As can be seen, this is a question which covers a large part of the syllabus. It can also be answered using several different factors. It is important to read through all parts of the question and think about the environmental factors you are going to name for part a) before answering. You need to be able to describe the effects for part b) and how to control them for part c), and there may be some factors that you find easier to use as answers than others. 

For part a) the examiners’ comments suggest the following factors that could be named as including:

Air temperature, relative humidity, carbon dioxide concentration, freedom from pests and diseases, soil moisture content, light.

Make sure you use the term ‘relative humidity’ if you are choosing that as a factor, and don’t just say ‘humidity’.

For part b), it is important to take note of the words in bold in the question. Make it clear which environmental factors you are describing the effects of by writing each as a heading. The examiners’ comments suggest the following descriptions:

Air temperature  - Low air temperatures will slow down growth and photosynthesis. More extreme low temperatures can cause frost damage. Temperatures that are too high will also reduce the rate of growth.

Relative humidity – High relative humidity can increase the incidence of fungal problems. Water and nutrient uptake can also be reduced. Low relative humidity will increase the rate at which plants dry out.
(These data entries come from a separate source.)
-- ==== Sys2Proof/Machine/Mapping.lean ====
section
/-! DEFINITION. Machine/Mapping.lean: namespaces, the mapping layer, backings and SSDs (chapter "Storage front end", R447 to
R457, R461 to R471). -/

namespace Sys2Proof.Machine

/-! ### Units of a namespace (R454, R457) -/

/-- Key of a unit's map entry. -/
def unitKey (n u : Nat) : Nat := n * 2 ^ 40 + u

/-- A unit's bytes sealed or opened under the namespace's key slot: each LBA with its number as the data unit number. -/
def State.unitCrypt (s : State) (enc : Bool) (x : Namespace) (u : Nat) (bs : List Byte) : List Byte :=
  if nsKey x = 0xFFFF then bs
  else
    let size := 2 ^ nsShift x
    xtsUnits enc (s.keySlot (nsKey x)).key size (4096 / size) (u * (4096 / size)) bs

/-- The map entry of a unit, none where it is deallocated. -/
def State.mapAt (s : State) (n u : Nat) : Option MapEntry :=
  (s.storage.map.find? (fun e => e.1 == unitKey n u)).map Prod.snd

/-- A unit's plain bytes where no backing is needed: staged, or zeros; none for a backing block. -/
def State.unitNow (s : State) (n u : Nat) : Option (List Byte) :=
  match s.mapAt n u with
  | none => some (List.replicate 4096 0)
  | some (.staged _ bs) => some (s.unitCrypt false (s.nspace n) u bs)
  | some (.block _) => none

/-- Pieces of a write: split at every 1 MiB, and then into pieces of at most 256 KiB (R453). -/
def atomicPieces (lo hi : Nat) : Nat → List (Nat × Nat)
  | 0 => []
  | n + 1 =>
    if hi ≤ lo then []
    else
      let e := min hi (min ((lo / 2 ^ 20 + 1) * 2 ^ 20) (lo + 2 ^ 18))
      (lo, e) :: atomicPieces e hi n

/-- The units a byte range touches. -/
def unitsOf (lo hi : Nat) : List Nat := (List.range ((hi - 1) / 4096 + 1 - lo / 4096)).map (fun i => lo / 4096 + i)

/-- A unit lies wholly in a byte range. -/
def unitFull (lo hi u : Nat) : Bool := lo ≤ u * 4096 && (u + 1) * 4096 ≤ hi

/-- Pieces of a write's byte range. -/
def piecesOf (r : Nat × Nat) : List (Nat × Nat) := atomicPieces r.1 r.2 (ceilDiv (r.2 - r.1) (2 ^ 18) + 8)

/-- The byte ranges a command writes: of a Write or Write Zeroes, or those a Dataset Management's list names. -/
def State.cmdRanges (s : State) (c : NvmeCmd) : List (Nat × Nat) :=
  let x := s.nspace (sqNs c.entry)
  let size := 2 ^ nsShift x
  let cap := nsBlocks x * size
  if sqOp c.entry = 9 then
    let bs := ((c.data.mergeSort (fun a b => a.1 ≤ b.1)).map Prod.snd).flatten
    ((chunks 16 256 bs).map (fun r => (min cap (leAt r 8 8 * size), min cap ((leAt r 8 8 + leAt r 4 4) * size)))).filter
      (fun r => r.1 < r.2)
  else [(sqLba c.entry * size, (sqLba c.entry + sqCount c.entry) * size)]

/-! ### Backing commands (R454, R465, R466) -/

/-- The timer of a backing command. -/
def tmBacking (id : Nat) : Nat := timerKey 21 id

/-- Target of a namespace's backing: SSD number, or 64 + remote target. -/
def nsTarget (x : Namespace) : Nat := if nsBacking x = 1 then nsRef x else 64 + nsRef x

/-- A remote target that is not connected. -/
def State.unreachable (s : State) (target : Nat) : Bool := 64 ≤ target && !s.storage.connected.contains (target - 64)

/-- Name of a backing command by its kind. -/
def backingName (kind : Nat) : String := if kind = 0 then "read" else if kind = 1 then "write" else "journal"

/-- Send a backing command. -/
def State.backingSend (s : State) (b : BackingCmd) : State :=
  s.emit (.backing b.target (backingName b.kind) ([b.id, b.block] ++ b.data.map (fun x => x.toNat)))

/-- Issue a backing command under a new number; towards a target that is not reachable it waits. -/
def State.backingIssue (s : State) (b : BackingCmd) : State × Nat :=
  let id := s.storage.nextId + 1
  let x := { b with id := id, retries := 0, stranded := s.unreachable b.target }
  let s1 := ({ s with storage := { s.storage with backing := s.storage.backing ++ [x], nextId := id } }).arm (tmBacking id)
  (if x.stranded then s1 else s1.backingSend x, id)

/-- A backing command is over. -/
def State.backingDrop (s : State) (id : Nat) : State :=
  ({ s with storage := { s.storage with backing := s.storage.backing.filter (fun b => b.id != id) } }).disarm (tmBacking id)

/-- Read a unit of a command from its backing block. [DESIGN CHOICE: log entry 67] -/
def State.readUnit (s : State) (c : NvmeCmd) (u block : Nat) : State × Nat :=
  let n := sqNs c.entry
  let x := s.nspace n
  s.backingIssue { id := 0, target := nsTarget x, kind := 0, block := nsStart x + block, data := [], cmd := some (c.id, u),
                   ns := n, seq := 0, retries := 0, stranded := false }

/-- Start backing reads for the units named that lie on the backing and are not yet at hand. -/
def State.fetchUnits (s : State) (c : NvmeCmd) : List Nat → State × NvmeCmd
  | [] => (s, c)
  | u :: us =>
    match s.mapAt (sqNs c.entry) u with
    | some (.block b) =>
      if c.old.any (fun e => e.1 == u) then s.fetchUnits c us
      else
        let (s1, id) := s.readUnit c u b
        s1.fetchUnits { c with wants := c.wants ++ [id] } us
    | _ => s.fetchUnits c us

/-! ### Map commit and write-back (R454 to R456, R461) -/

/-- Backing blocks of a namespace in use. -/
def State.blocksUsed (s : State) (n : Nat) : List Nat :=
  let mapped := s.storage.map.filterMap (fun e => match e.2 with
    | .block b => if e.1 / 2 ^ 40 = n then some b else none
    | _ => none)
  let coming := ((s.storage.writeBacks.filter (fun w => w.ns == n)).map (fun w => w.units.map Prod.snd)).flatten
  let kept := (s.storage.durable.filter (fun e => e.1 / 2 ^ 40 == n)).map Prod.snd
  (mapped ++ coming ++ kept).dedup.mergeSort (· ≤ ·)

/-- Free backing blocks for units, one each: which free blocks they are the manual leaves open.
[DESIGN CHOICE: log entry 67] -/
def State.pickBlocks (s : State) (n : Nat) (used : List Nat) : List Nat → State × List (Nat × Nat)
  | [] => (s, [])
  | u :: us =>
    let (s1, v) := s.openBits 42 64
    let b := nthFree used (v % max 1 (nsExtent (s.nspace n) - used.length))
    let (s2, rest) := s1.pickBlocks n ((b :: used).mergeSort (· ≤ ·)) us
    (s2, (u, b) :: rest)

/-- The journal record of the next write-back in sequence order whose data is durable is written; not while the storage
engines stand still (R468). -/
def State.pumpJournal (s : State) (n : Nat) : State :=
  if !s.storageOn then s else
  match s.storage.writeBacks.find? (fun w => w.ns == n && w.journal != 2) with
  | none => s
  | some w =>
    if w.journal = 0 ∧ w.wants = [] then
      let x := s.nspace n
      let (s0, at_) := s.openBits 43 64
      let (s1, id) := s0.backingIssue { id := 0, target := nsTarget x, kind := 2, block := at_, data := [], cmd := none,
                                        ns := n, seq := w.seq, retries := 0, stranded := false }
      { s1 with storage := { s1.storage with writeBacks := s1.storage.writeBacks.map (fun v =>
          if v.ns = n ∧ v.seq = w.seq then { v with journal := 1, wants := [id] } else v) } }
    else s

/-- Write back the units of a committed piece: data to free blocks, then its journal record. -/
def State.writeBack (s : State) (c : NvmeCmd) (seq : Nat) (units : List (Nat × List Byte)) (gone : List Nat) : State :=
  let n := sqNs c.entry
  let x := s.nspace n
  let (s1, blocks) := s.pickBlocks n (s.blocksUsed n) (units.map Prod.fst)
  let (s2, ids) := (units.zip blocks).foldl (fun (acc : State × List Nat) e =>
    let (t, id) := acc.1.backingIssue { id := 0, target := nsTarget x, kind := 1, block := nsStart x + e.2.2, data := e.1.2,
                                        cmd := none, ns := n, seq := seq, retries := 0, stranded := false }
    (t, acc.2 ++ [id])) (s1, [])
  let w : WriteBack := { ns := n, seq := seq, units := blocks, gone := gone, wants := ids, journal := 0, cmd := c.id }
  ({ s2 with storage := { s2.storage with writeBacks := s2.storage.writeBacks ++ [w] } }).pumpJournal n

/-- Commit one atomic piece: its units under the next sequence number, with the bytes given or, for none, with zeros, where
a unit covered whole names no unit (R455); staged units go to HBM (R43). The sequence number. -/
def State.commitPiece (s : State) (c : NvmeCmd) (base : Nat) (data : Option (List Byte)) (p : Nat × Nat) : State × Nat :=
  let n := sqNs c.entry
  let x := s.nspace n
  let seq := x.nextSeq
  let (lo, hi) := p
  let content (u : Nat) : List Byte :=
    let from_ := max lo (u * 4096)
    let upto := min hi ((u + 1) * 4096)
    let was := (s.unitNow n u).getD (((c.old.find? (fun e => e.1 == u)).map Prod.snd).getD (List.replicate 4096 0))
    let new := match data with
      | some bs => slice bs (from_ - base) (upto - from_)
      | none => List.replicate (upto - from_) 0
    overlay was (from_ - u * 4096) new
  let us := unitsOf lo hi
  let staged := us.filter (fun u => data.isSome || !unitFull lo hi u)
  let gone := us.filter (fun u => !staged.contains u)
  let sealed_ := staged.map (fun u => (u, s.unitCrypt true x u (content u)))
  let cleared := gone.foldl (fun m u => tblDel m (unitKey n u)) s.storage.map
  let map1 := sealed_.foldl (fun m e => tblPut m (unitKey n e.1) (MapEntry.staged seq e.2)) cleared
  let s1 := ({ s with storage := { s.storage with map := map1 } }).setNspace n { x with nextSeq := seq + 1 }
  let s2 := if nsKey x = 0xFFFF then s1
    else (s1.bump (Od.requestsAtUrgency (0x30 + x.tile) 1)).useSlot (nsKey x)
  let s3 := if data.isNone ∧ !staged.isEmpty ∧ nsBacking x ≠ 3 then s2.poolTake 0x40 staged.length else s2
  let s4 := if data.isNone then s3.nsCount n 5 gone.length
    else staged.foldl (fun s u => s.hbmRequest (0x30 + x.tile) 4 u) s3
  (if nsBacking x = 3 then s4 else s4.writeBack c seq sealed_ gone, seq)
Quite a bit of information is required for a question that asks you to ‘describe’.

The answers for part c) should be set out clearly in a similar way. The examiners’ comments suggest the following as a suitable answer:

Air temperature – Can be controlled by using a combination of heating during the winter months to maintain an optimum temperature and the use of ventilation or damping down during the summer to lower the temperature.

Relative humidity  - Can be controlled by providing ventilation to lower the relative humidity or by raising the temperature. Relative humidity can be raised by damping down the floors inside the protected structure or by reducing the air flow.